» PROMPT:
After locating the line with "returned := none", reproduce it and all following lines of the listing below exactly, stopping only at the final line.

====================

theorem test_sdo :
    (((up (core 2)).setRf Reg.ecpStat 63 60 2).pathOpen 0 = true ∧ (up (core 2)).pathOpen 0 = false) ∧
    (((up (core 2)).setRf Reg.ecpStat 63 60 2).odWriteBad 0 0x5C00 2 [1, 2, 0, 0] = 0 ∧ ((up (core 2)).setRf Reg.ecpStat 63 60 2).odWriteBad 0 0x5C00 2 [1, 2] = 0x06070013 ∧ ((up (core 2)).setRf Reg.ecpStat 63 60 2).odReadBad 0 0x5C00 2 = 0) ∧
    (((after (exec (.sdoRequest .download 0x5C00 2 false [1, 2, 0, 0]) ((up (core 2)).setRf Reg.ecpStat 63 60 2))).path 0).pend.map (·.value)) = [513] ∧
    (after (exec (.sdoRequest .download 0x5C00 2 false [1, 2]) ((up (core 2)).setRf Reg.ecpStat 63 60 2))).out = [.sdo 0x06070013 []] ∧
    (after (exec (.sdoRequest .upload 0x2740 2 false []) (((up State.reset).setObj 0x2740 2 5).setRf Reg.ecpStat 63 60 2))).out = [.sdo 0 [5]] ∧
    ((after (exec (.sdoRequest .download 0x5C00 2 false [1, 2, 0, 0]) (up (core 2)))).path 0).pend = [] ∧
    (after (exec (.sdoRequest .object 0x5C00 2 false []) ((up (core 2)).setRf Reg.ecpStat 63 60 2))).out = [.odInfo 0 [0x5C00, subTop (core 2).part 0x5C00]] ∧
    (after (exec (.sdoRequest .entry 0x5C00 2 false []) ((up (core 2)).setRf Reg.ecpStat 63 60 2))).out = [.odInfo 0 [0x5C00, 2, 4, 0]] ∧
    (after (exec (.sdoRequest .object 0x5FFF 2 false []) ((up (core 2)).setRf Reg.ecpStat 63 60 2))).out = [.odInfo 0x06020000 []] ∧
    ((core 2).setRf Reg.ecpStat 63 60 2).pathOpen 0 = false := by
  decide +kernel

/-- Queue 4 of running hall 3 with a size, enabled, TAIL and HEAD. -/
def queued (en size tail head : Nat) : State :=
  let s := (hall 2 0 true).setFn 3 { FnCfg.reset with master := true, msixOn := true, msixMask := false, unmasked := [4, 63] }
  let s := (s.setRf (Reg.qCfg 3 4) 59 56 size).setRf (Reg.qCfg 3 4) 63 63 en
  ((s.setRf (Reg.qPtr 3 4) 63 48 tail).setRf (Reg.qPtr 3 4) 47 32 head).setRf (Reg.hallShare 3) 47 34 8

theorem test_doorbell :
    Admits (queued 1 4 0 0) (Initiator.vf 3) (Reg.qPtr 3 4) ∧
    ((queued 1 4 0 0).hstate 3 = 2 ∧ 15 < 2 ^ (queued 1 4 0 0).rf (Reg.qCfg 3 4) 59 56 ∧ (queued 1 4 0 0).rf (Reg.qCfg 3 4) 62 62 = 0) ∧
    ((after (exec (.doorbell (.vf 3) 3 4 15) (queued 1 4 0 0))).rf (Reg.qPtr 3 4) 63 48 = 15 ∧ 100 ∈ (after (exec (.doorbell (.vf 3) 3 4 15) (queued 1 4 0 0))).rings) ∧
    (after (exec (.doorbell (.vf 3) 3 4 16) (queued 1 4 0 0))).rf (Reg.qPtr 3 4) 63 48 = 0 :=
  ⟨admits_of (by decide +kernel), by decide +kernel⟩

/-- SCN 9 of hall 3 waits for a doorbell of queue 4. -/
def ringing (w : Wait) (en : Nat) : State :=
  let s := ((queued 1 4 0 0).setRf (Reg.qCfg 3 4) 63 62 en).setSlot 6 { Slot.reset with scn := some 9, regs := regsAt 0 words }
  s.setCtx 9 { SwCtx.reset with st := .waiting, hcn := 6, hall := 3, wait := some w, homeLcn := 0xFF }

theorem test_doorbell_wakes :
    (ringing (.doorbell 4) 2).waiters (fun c w => c.hall = 3 && w = .doorbell 4) = [9] ∧
    Admits (ringing (.doorbell 4) 2) (Initiator.vf 3) (Reg.qPtr 3 4) ∧
    (((after (exec (.doorbell (.vf 3) 3 4 15) (ringing (.doorbell 4) 2))).ctx 9).st = .ready ∧ (after (exec (.doorbell (.vf 3) 3 4 15) (ringing (.doorbell 4) 2))).rings = []) ∧
    (((ringing (.doorbell 4) 2).ctx 9).deferred = [] ∧ stSs ((ringing (.doorbell 4) 2).slot 6).regs.status = false) ∧
    (ringing (.doorbell 4) 3).rf (Reg.qCfg 3 4) 63 62 = 3 ∧
    (after (exec (.doorbell (.vf 3) 3 4 15) (ringing (.doorbell 4) 3))).rf (Reg.qPtr 3 4) 47 32 = 15 :=
  ⟨by decide +kernel, admits_of (by decide +kernel), by decide +kernel⟩
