-- ==== Sys2Proof/Machine/State.lean ====
section
/-! DEFINITION. The state of the core block (spec/10_state.md), the outcomes' names
(spec/60_exceptions.md) and the state after reset (spec/70_reset_and_hazards.md R250). Plain data. -/

namespace Sys2Proof.Machine

/-- Ring storage (R60): (slot, byte) pairs, slots strictly rising. An unlisted slot is one nothing
has written since power-on. Canonical form `Memory.wf` (Machine/Ops.lean); log 10. -/
abbrev Memory := List Host.Cell

/-- One ring (R28 to R30): `head` and `tail` count pushes and pops modulo `2^(N+1)` (log 11),
`buf` is the storage, `ovf` the overflow counter. -/
structure Ring where
  head : Nat
  tail : Nat
  buf : Memory
  ovf : Half
deriving DecidableEq, Repr

/-- BitFrameState (R27): `rx_bitpos` (R23), `rx_shift` (R24), `rx_parity` (R25), `rx_pbit` (R26).
`bitpos` is held as a u4, so that R144's fault can be said (log 12). -/
structure BitFrame where
  bitpos : BitVec 4
  shift : Byte
  parity : Bool
  pbit : Bool
deriving DecidableEq, Repr

/-- BitFrameState as `FrameReset()` leaves it (R27). -/
def BitFrame.initial : BitFrame := { bitpos := 0, shift := 0, parity := false, pbit := false }

/-- The non-fatal events (R224). -/
inductive Event where
  /-- Code 0x01: an edge carried 1 in AwaitStart (R221). -/
  | startError
  /-- Code 0x02: an edge carried 0 in Stop (R221). -/
  | stopError
  /-- Code 0x03: the parity check failed in Stop (R221). -/
  | parityError
  /-- Codes 0x04 (RX) and 0x05 (TX): a push of `b` on a full ring (R222). -/
  | overflow (q : RingId) (b : Byte)
  /-- Code 0x06: `RX_READ n` found the ring empty at all `n + 1` polls (R223). -/
  | timeout (n : Half)
deriving DecidableEq, Repr

/-- The results returned to the issuing agent (R225). -/
inductive Result where
  | ok
  | byte (b : Byte)
  | empty
  | timeout
  | dropped
  | count (c : Nat)
  | notDue
  | suppressed
  | sent (k : Nat)
deriving DecidableEq, Repr

/-- What is part-way of `A_POLL`'s non-atomic operations (R7, R102). -/
inductive PollSeq where
  /-- No `RX_READ` and no `ENC_SEND` is part-way. -/
  | idle
  /-- `RX_READ n` is part-way: one poll comes next and `left` polls may follow it (R142). -/
  | reading (n : Half) (left : Nat)
  /-- `ENC_SEND` is past its check step at tick `ts`: `pkt` is still to be pushed, `ok` bytes were
  stored; with `pkt` empty the commit step comes next (R191). -/
  | sending (ts : Word) (pkt : List Byte) (ok : Nat)
deriving DecidableEq, Repr

/-- How a source's sequence goes on after its listed words (R100, log 3). -/
inductive Rest where
  /-- The sequence is finite: it ends there. -/
  | ends
  /-- The sequence is infinite: the words `Config.endlessWord` of the source come, from number `k`. -/
  | endless (k : Nat)
deriving DecidableEq, Repr

/-- A source's operation sequence, finite or infinite (R100): listed words, and what comes after. -/
structure Program where
  words : List Word
  rest : Rest
deriving DecidableEq, Repr

/-- The finite sequence of the words `ws`. -/
def Program.finite (ws : List Word) : Program := { words := ws, rest := .ends }

/-- The MODEL's own: the operation words each source has still to issue (R100) and how their steps
interleave (R7). The program is not state of the block (R44); logs 3, 4, 6, 17. -/
structure Feed where
  rxe : Program
  bt : Program
  poll : Program
  env : Program
  internal : Program
  /-- Whose turn comes next, and after it, and so on. -/
  schedule : List Issuer
  /-- How many turns were taken: the argument of the free value `Config.freeTurn`. -/
  turns : Nat
  /-- Whose turn the last step was: the agent that `State.returned` went to. -/
  issuer : Issuer
deriving DecidableEq, Repr

/-- No source has a word to issue. -/
def Feed.empty : Feed :=
  { rxe := .finite [], bt := .finite [], poll := .finite [], env := .finite [],
    internal := .finite [], schedule := [], turns := 0, issuer := .env }

/-- The whole state: the registers of R20 in its order, the sequence `A_POLL` is in the middle of,
the observation of R224 and R225, the run's configuration (R44, log 1) and the agents' programs. -/
structure State where
  cfg : Config
  /-- `rx_armed` (R22). -/
  rxArmed : Bool
  /-- `rx_bitpos`, `rx_shift`, `rx_parity`, `rx_pbit` (R23 to R27). -/
  frame : BitFrame
  /-- `rx_head`, `rx_tail`, `rx_buf`, `rx_ovf` (R28 to R30). -/
  rx : Ring
  /-- `tx_armed` (R33). -/
  txArmed : Bool
  /-- `bt_compare` (R34). -/
  btCompare : Half
  /-- `bt_count` (R35). -/
  btCount : Half
  /-- `tx_state` (R36), held as a u4 so that R171's fault can be said (log 12). -/
  txState : BitVec 4
  /-- `tx_shift` (R37). -/
  txShift : Byte
  /-- `tx_line` (R38): true is mark. -/
  txLine : Bool
  /-- `tx_head`, `tx_tail`, `tx_buf`, `tx_ovf` (R28 to R30). -/
  tx : Ring
  /-- `tick_count` (R39). -/
  tickCount : Word
  /-- `acc_dx` (R40), two's complement. -/
  accDx : Half
  /-- `acc_dy` (R40), in the device's convention. -/
  accDy : Half
  /-- `acc_wheel` (R40). -/
  accWheel : Half
  /-- `cur_buttons` (R41). -/
  curButtons : Buttons
  /-- `last_buttons` (R42). -/
  lastButtons : Buttons
  /-- `last_send_tick` (R43). -/
  lastSendTick : Word
  /-- The `RX_READ` or `ENC_SEND` that is part-way (R102, R142, R191, R250). -/
  poll : PollSeq
  /-- The event history, oldest first: observation only (R224, log 16). -/
  events : List Event
  /-- The result the last step returned to its issuer; none where the step ended no operation
  (R225, log 17). -/
  returned : Option Result
  feed : Feed
deriving DecidableEq, Repr

/-- The two units that are armed (R226, R227) share the names of their rings; these are the two
sequencing registers (R45) a fault can name. -/
inductive SeqReg where
  /-- `rx_bitpos`. -/
  | rxBitpos
  /-- `tx_state`. -/
  | txState
deriving DecidableEq, Repr

/-- Why the machine stops with a fault (R226). Nothing is written. -/
inductive Fault where
  /-- Code 0x10, raised by `RX_START` (unit `rx`) and `TX_INIT` (unit `tx`) when the unit is already
  armed (R227). The spec's own fault: no difference from the hardware. -/
  | reinitWhileArmed (unit : RingId)
  /-- Code 0x11, raised by `RX_EDGE` and by a tick when the register holds 11 to 15 (R144, R171).
  The spec's own fault for a state no run reaches: safe. -/
  | unreachableState (reg : SeqReg)
deriving DecidableEq, Repr

/-- Why a word has no meaning (R228). Nothing is written; the run is marked (Machine/Run.lean). -/
inductive Refusal where
  /-- Code 0x20, from the decoder: the word matches no row of R97 (R98). The spec's own refusal. -/
  | reservedEncoding
  /-- Code 0x21, from the agent check: an internal operation, or the other timing level's, on an
  agent's port (R99). The spec's own refusal. -/
  | internalOperation
  /-- Code 0x22, from the agent check: the operation is another agent's (R100). The spec's own
  refusal. -/
  | wrongAgent
  /-- Raised by no arm: an operation without a meaning would be refused so (safe). -/
  | notModelled (mnemonic : String)
deriving DecidableEq, Repr

/-- The outcome of a step over this state. -/
abbrev Out := Host.Outcome State Fault Refusal

/-- A ring at power-on (R28 to R30): empty, not counted, its storage unwritten. -/
def Ring.powerOn : Ring := { head := 0, tail := 0, buf := [], ovf := 0 }

/-- The reset column of R20 under configuration `c`, with nothing part-way, no history and no
program. -/
def State.resetWith (c : Config) : State :=
  { cfg := c
    rxArmed := false
    frame := .initial
    rx := .powerOn
    txArmed := false
    btCompare := 0
    btCount := 0
    txState := 0
    txShift := 0
    txLine := true
    tx := .powerOn
    tickCount := 0
    accDx := 0
    accDy := 0
    accWheel := 0
    curButtons := 0
    lastButtons := 0
    lastSendTick := 0
    poll := .idle
    events := []
    returned := none
    feed := .empty }

/-- The machine right after reset (R250, R251), in the vectors' configuration (log 1). -/
def State.reset : State := State.resetWith Config.vectors

end Sys2Proof.Machine
end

====================

» ANSWER SPACE:
    returned := none
    feed := .empty }

/-- The machine right after reset (R250, R251), in the vectors' configuration (log 1). -/
def State.reset : State := State.resetWith Config.vectors

end Sys2Proof.Machine
end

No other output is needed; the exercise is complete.